Printing Project: French Fold

First Semester of my printing class was mostly just to get us used to the processes. We had five different projects ranging in different styles of printing and as of yet I still don't have any pictures of all of them. This semester was meant to get us into larger projects and teach us how to plan several elements at once.

The relationship between text and image, letter and letter, baseline and baseline is a delicate, complicated balance between white space and legibility, readability and optical alignment. I've read all kinds of essays, papers, and chapters from old typographic style manuals explaining how all the different styles of type faces interact or fight against the reader. In any project where you have a body of text, more energy goes into the planning than into the printing. You spend hours pouring over the text not only looking for typos but line spacing, letter spacing, how many words are in a line, how many lines are in the paragraph, where the text lies on the page, how does the text interact with white space, does the text belong on the recto or the verso, how close should the text lie to the fore edge, how close to the gutter? Hours and hours of planning...
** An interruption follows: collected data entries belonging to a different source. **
-- ==== Sys2Proof/Machine/Patrol.lean ====
section
/-! DEFINITION. Patrol reads of the memories and the SRAM (R544–R553, R988, R1018). What stands wrong in a word is the
environment's to say; the commands carry it. -/

namespace Sys2Proof.Machine

/-- An address of a memory. -/
def inSpace : MemSpace → Nat → Bool
  | .t1, a => decide (a < 0xD8_0000_0000)
  | .t2, a => decide (a < 2 ^ 41)

/-- Insert an address into a rising list. -/
def insertAddr (a : Nat) : List Nat → List Nat
  | [] => [a]
  | b :: l => if a < b then a :: b :: l else if a = b then b :: l else b :: insertAddr a l

/-- Symbols of the codeword at `a` have gone wrong since it was last looked at: values of one byte, by symbol. -/
def addErrors (m : MemSpace) (a : Nat) (errs : SymErrs) (s : Block) : Block :=
  let f := errs.filter fun e => decide (e.1 < 36) && decide (e.2 < 256)
  match m with
  | .t1 => { s with mem := { s.mem with t1Bad := SMap.put [] a (addSyms (SMap.get [] a s.mem.t1Bad) f) s.mem.t1Bad } }
  | .t2 => { s with mem := { s.mem with t2Bad := SMap.put [] a (addSyms (SMap.get [] a s.mem.t2Bad) f) s.mem.t2Bad } }

/-- The wrong symbols that stand in a codeword. -/
def errorsAt (s : Block) : MemSpace → Nat → SymErrs
  | .t1, a => SMap.get [] a s.mem.t1Bad
  | .t2, a => SMap.get [] a s.mem.t2Bad

/-- A corrected codeword is written back (R551). -/
def scrubWord (m : MemSpace) (a : Nat) (s : Block) : Block :=
  match m with
  | .t1 => t1Write a (t1Data s a 32) s
  | .t2 => t2Write a (t2Data s a 32) s

/-- A correction that patrol makes is counted and reported. -/
def countCorrected (m : MemSpace) (a : Nat) (s : Block) : Block :=
  match m with
  | .t1 => corrT1 a true s
  | .t2 => corrT2 a true s

/-- An uncorrectable codeword is left as it is, counted and reported (R553). -/
def patrolBad (m : MemSpace) (a : Nat) (s : Block) : Block :=
  let (core, s) := s.freeBelow 8
  match m with
  | .t1 => eccT1 a true 0x00 core 0xFF s
  | .t2 => eccT2 a true 0x00 core 0xFF s

/-- A patrol read of a codeword (R545, R546, R551). -/
def patrolRead (m : MemSpace) (a : Nat) (s : Block) : Block :=
  match rsRead (errorsAt s m a) with
  | none => patrolBad m a s
  | some (_, true) => countCorrected m a (scrubWord m a s)
  | some (_, false) => s

/-- PATROL_MEM: symbols of the codeword at `addr` have gone wrong, as the row says; patrol, where it is enabled, reads the
codeword. With PATROL_EN 0 the errors stand until a read meets them (assumption 39). -/
def patrolMem (m : MemSpace) (addr : Nat) (errs : SymErrs) (s : Block) : Block :=
  let a := addr / 32 * 32
  let s := addErrors m a errs s
  if s.gl.patrolEn then patrolRead m a s else s

def execPatrolMem (space : MemSpace) (addr : Nat) (symbolErrors : List (Nat × Nat)) (s : State) : Result := onBlock s fun s =>
  within (inSpace space addr) s (patrolMem space addr symbolErrors)

/-- The core that holds a physical slot; none when no logical slot names it. -/
def coreAt (s : Block) (basin pslot : Nat) : Option Nat :=
  ((List.range 16).map (basin * 16 + ·)).find? fun c => s.pslot c == pslot

/-- A patrol read of an SRAM word that finds `n` wrong bits (R550, R552, R553). More than one is taken as an error that
cannot be located (assumption 39). -/
def patrolSram (basin pslot off n : Nat) (s : Block) : Block :=
  let w := off / 8 * 8
  let addr := w + pslot * 2 ^ 20 + basin * 2 ^ 25
  match coreAt s basin pslot with
  | none =>
    if n = 0 then s
    else if n = 1 then postEvent 0 .eccCorrected 0x10 basin 0xFFFF 0xFF (eccDetail addr 2 true) s
    else eccLast addr 2 true 0x10 basin 0xFF s
  | some c =>
    if (s.core c).bad.contains w then eccSram c w true s
    else if n = 0 then s
    else if n = 1 then
      postEvent 0 .eccCorrected 0x10 basin 0xFFFF (c % 16) (eccDetail addr 2 true)
        (s.modCore c fun x => { x with regs := { x.regs with sramCorrected := x.regs.sramCorrected + 1 } })
    else eccSram c w true (s.modCore c fun x => { x with bad := insertAddr w x.bad })

def execPatrolSram (basin pslot off bitErrors : Nat) (s : State) : Result := onBlock s fun s =>
  within (decide (basin < 256) && decide (pslot < 17) && decide (off < 0xC0000)) s (patrolSram basin pslot off bitErrors)

end Sys2Proof.Machine
end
French Fold Assignment: Our first project this semester is called a french fold wherein everything is printed on one side of a sheet of paper then the paper is folded twice. I chose to make a traditional french fold, like the birthday cards my brothers and I printed out from the family computer back in the good old days of dot matrix printers and Prodigy. Anyone remember that? Anyway, in terms the kids from day care would understand, you take a piece of paper and fold it hamburger style, then fold it again hot dog style and you've got yourself a traditional french fold.
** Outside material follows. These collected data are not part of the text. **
def execGetTdispVersion (fn : Nat) (s : State) : Result := onBlock s fun s => tdisp fn (respond .doe (.vendor [0x10#8])) s
def execGetTdispCapabilities (fn : Nat) (s : State) : Result := onBlock s fun s => tdisp fn (respond .doe .capabilities) s

/-- A change of a TDI's state from one state, else INVALID_INTERFACE_STATE. -/
def tdiMove (f : Nat) (from_ dest : TdiState) (s : Block) : Block :=
  if (s.func f).tdi = from_ then respond .doe (.status .ok) (s.modFunc f fun x => { x with tdi := dest })
  else respond .doe (.error tdispBadState) s

def execLockInterface (fn : Nat) (s : State) : Result := onBlock s fun s => tdisp fn (tdiMove fn .unlocked .locked) s
def execStartInterfaceRequest (fn : Nat) (s : State) : Result := onBlock s fun s => tdisp fn (tdiMove fn .locked .run) s

/-- The interface report: the VF's BAR0 range and its partition. -/
def tdiReport (s : Block) (f : Nat) : List Byte :=
  leBytes 8 (s.func f).vfBar0 ++ leBytes 8 0x100_0000 ++ leBytes 2 (((s.func f).bound).getD 0xFFFF)
def execGetDeviceInterfaceReport (fn : Nat) (s : State) : Result := onBlock s fun s =>
  tdisp fn (fun s => match (s.func fn).tdi with
    | .locked | .run => respond .doe (.vendor (tdiReport s fn)) s
    | _ => respond .doe (.error tdispBadState) s) s

def TdiState.code : TdiState → Byte
  | .unlocked => 0 | .locked => 1 | .run => 2 | .error => 3
def execGetDeviceInterfaceState (fn : Nat) (s : State) : Result := onBlock s fun s =>
  tdisp fn (fun s => respond .doe (.vendor [(s.func fn).tdi.code]) s) s

/-- STOP_INTERFACE_REQUEST: the parties of the TDI's partition are torn down, then the TDI is unlocked. -/
def stopInterface (f : Nat) (s : Block) : Block :=
  let slots := match (s.func f).bound with
    | none => []
    | some p => ((s.contexts.filter fun (c : Nat × Context) => c.2.part == p).flatMap fun (c : Nat × Context) => c.2.slots).eraseDups
  let s := slots.foldl (fun s k => if revocable s k then startTeardown k none (some f) s else s) s
  let s := { s with teardowns := s.teardowns.map fun (t : Teardown) => if slots.contains t.slot then { t with tdi := some f } else t }
  let s := if s.teardowns.any fun t => t.tdi == some f then s else s.modFunc f fun x => { x with tdi := .unlocked }
  respond .doe (.status .ok) s
def execStopInterfaceRequest (fn : Nat) (s : State) : Result := onBlock s fun s => tdisp fn (stopInterface fn) s

end Sys2Proof.Machine
end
For the text I had boy write a short short (a short story aboout 200 words or less) and I created the images.
The images are the nutmeg tree and the nutmeg seed. I found the images online, traced them and transferred them onto a linoleum block. The linoleum block is then carved around the image, leaving a relief block to be printed. First I printed the lightest color, in this case white. Then I carved away all that I wanted to stay white and printed the next darker color. For the cover the next color was light green. Then I carved away all that I wanted to stay light green and printed the last color, dark green. This exact print cannot be printed again, because by the end you only have the darkest color of the block left to print from. This process is called a suicide block. This process is incredibly time consuming with all the carving and multiple press runs, but incredibly fun and exciting. I personally love the raw, jagged lines. Its almost like a wood cut, but not quite :)
The inside image is made in the same process. You can only barely see the white in this photo (an argument for artists books in person, not online). I printed the red next, then the brown.
In the long process of planning the text, I had the crazy idea I would have this display letter at the beginning of the text. So I had to figure out just how much room to make for this O, what size font to use and just how to place it so it looks optically aligned. I printed the text first. I struggled soo much getting that damn little O in just the right place. But finally I got it right!